→ **Problem requirements**: For the word "program", state the number of lines in the data that contain it, and nothing else.

→ **Given entries**:
-- ==== Sys2Proof/Machine/Records.lean ====
section
/-! DEFINITION. Unit records and verdicts (07): opening, folding, classing, the verdict with a class, ABORTED, discard
and retirement of a record, and the meaning of READ UNIT. -/

namespace Sys2Proof.Machine

/-- The lowest-numbered FREE record (R126). -/
def State.lowestFree (s : State) : Option Nat := s.records.findIdx? (fun r => decide (r.state = .free))

/-- The record an ARRIVE opens (R129). -/
def UnitRecord.opened (n : Nest) (carrier : Word) (program : Nat) (arrival : Word) : UnitRecord :=
  { UnitRecord.free with state := .running, nest := some n, carrier := carrier, program := program, arrival := arrival }

/-! ### Folding (R130, R131) -/

/-- The first failing step and cause after one more result. -/
def UnitRecord.noteFailure (u : UnitRecord) (r : StepResult) : Option (Nat × StepOutcome) :=
  match u.firstFailing with
  | some f => some f
  | none => if r.outcome = .pass then none else some (r.stepIndex, r.outcome)

/-- A step result folded into its record. An UNSETTLED result has no margins, so it changes no margin field (R131). -/
def UnitRecord.fold (u : UnitRecord) (r : StepResult) : UnitRecord :=
  { u with stepsCompleted := u.stepsCompleted + 1
           retriesUsed := r.retries
           worstResponse := minPresent u.worstResponse r.responseMargin
           worstThd := minPresent u.worstThd r.thdMargin
           worstHoh := minPresent u.worstHoh r.hohMargin
           worstOverall := minPresent u.worstOverall r.stepMargin
           firstFailing := u.noteFailure r }

/-- A step result folded into the RUNNING record and sent as a STEP notice, in that order (R105). -/
def State.foldResult (s : State) (r : StepResult) : State :=
  (s.setRecord r.record ((s.record r.record).fold r)).notice (.step r)

/-- The end of a CONDITION step: steps completed rises by one (R131). -/
def State.foldCondition (s : State) (n : Nest) : State :=
  match (s.nest n).record with
  | none => s
  | some id => s.setRecord id { s.record id with stepsCompleted := (s.record id).stepsCompleted + 1 }

/-! ### The class (R134, R135) -/

/-- The class of a first failing cause. -/
def StepOutcome.failClass : StepOutcome → UnitClass
  | .pass => .passA
  | .unsettled => .failUnsettled
  | .overload => .failHigh
  | .noResponse => .failLow
  | .rub => .failRub
  | .thd => .failThd
  | .low => .failLow
  | .high => .failHigh

/-- The class that the record gives when the sequencer names none. -/
def UnitRecord.ownClass (u : UnitRecord) (gradeMargin : Nat) : UnitClass :=
  match u.firstFailing with
  | some (_, cause) => cause.failClass
  | none =>
    match u.worstOverall with
    | none => .passA
    | some m => if m < (gradeMargin : Int) then .passB else .passA

/-! ### Verdicts (R136, R138) -/

/-- The record at a verdict with a class: steps 1 to 3 of R136. -/
def UnitRecord.judge (u : UnitRecord) (retries : Nat) (c : UnitClass) (bin : Option BinEntry) : UnitRecord :=
  { u with state := .judged, retriesUsed := retries, unitClass := some c, binCopy := bin }

/-- The record table at a verdict with a class, and then the yield block (R136). `named` is the class the sequencer
names, if any. -/
def State.recordVerdict (s : State) (n : Nest) (named : Option UnitClass) : State :=
  match (s.nest n).record with
  | none => s
  | some id =>
    let u := s.record id
    let c := named.getD (u.ownClass (s.nest n).settings.gradeMargin)
    let u' := u.judge (s.nest n).retries c (s.recipe.bins[c.code]?)
    let s1 := (s.setRecord id u').notice (.verdict id u' false s.link.frameIndex)
    s1.yieldVerdict n id u.carrier c

/-- The record table at a verdict of ABORTED (R138). -/
def State.recordAborted (s : State) (n : Nest) : State :=
  match (s.nest n).record with
  | none => s
  | some id =>
    let u : UnitRecord := { s.record id with retriesUsed := (s.nest n).retries }
    (((s.setRecord id u).notice (.verdict id u true s.link.frameIndex)).countAborted).setRecord id .free

/-! ### Leaving the table (R140, R153, R154) -/

/-- A record discarded: DISCARD notice, discarded counter, record freed, in that order (R140). -/
def State.discard (s : State) (id : Nat) (byRestart : Bool) : State :=
  ((s.notice (.discard id (s.record id) byRestart)).countDiscarded).setRecord id .free

/-- A record retired with a label outcome: steps 1 to 4 of R153. -/
def State.retire (s : State) (id : Nat) (o : LabelOutcome) : State :=
  let u : UnitRecord := { s.record id with labelOutcome := some o }
  let s1 := (s.setRecord id u).withCounts (fun k => k.retire ((u.binCopy.map BinEntry.bin).getD 0) o)
  (s1.notice (.label id u s.link.frameIndex)).setRecord id .free

/-! ### READ UNIT (R141) -/

/-- The record's state and every field of R128, in its order. -/
def unitBytes (id : Nat) (u : UnitRecord) : List Byte :=
  toBytes 1 u.state.code ++ toBytes 1 id ++ optNest u.nest ++ toBytes 4 u.carrier.toNat ++ toBytes 1 u.program ++
  toBytes 4 u.arrival.toNat ++ toBytes 1 u.retriesUsed ++ toBytes 2 u.stepsCompleted ++
  optIndex (u.firstFailing.map Prod.fst) ++ optByte (u.firstFailing.map (fun p => p.2.code)) ++
  optMargin u.worstResponse ++ optMargin u.worstThd ++ optMargin u.worstHoh ++ optMargin u.worstOverall ++
  optByte (u.unitClass.map UnitClass.code) ++ optByte (u.binCopy.map BinEntry.bin) ++
  optBool (u.binCopy.map BinEntry.label) ++ codeBytes ((u.binCopy.map BinEntry.code).getD []) ++
  toBytes 1 u.capturesCommitted ++ toBytes 2 u.capturesSkipped ++ slotByte u.slot ++
  optByte (u.labelOutcome.map LabelOutcome.code)

def actReadUnit (bs : List Byte) (s : State) : State × Answer :=
  let id := fieldAt bs 0 1
  if 13 < id then refuse .range [] s
  else if (s.record id).state = .free then refuse .empty [] s
  else answerOnly (unitBytes id (s.record id)) s

def execReadUnit (s : State) : Host.Outcome State Fault Refusal := .next (takeCommand 0x40 (operands 1) actReadUnit s)

end Sys2Proof.Machine
end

→ **Result for this task**: 3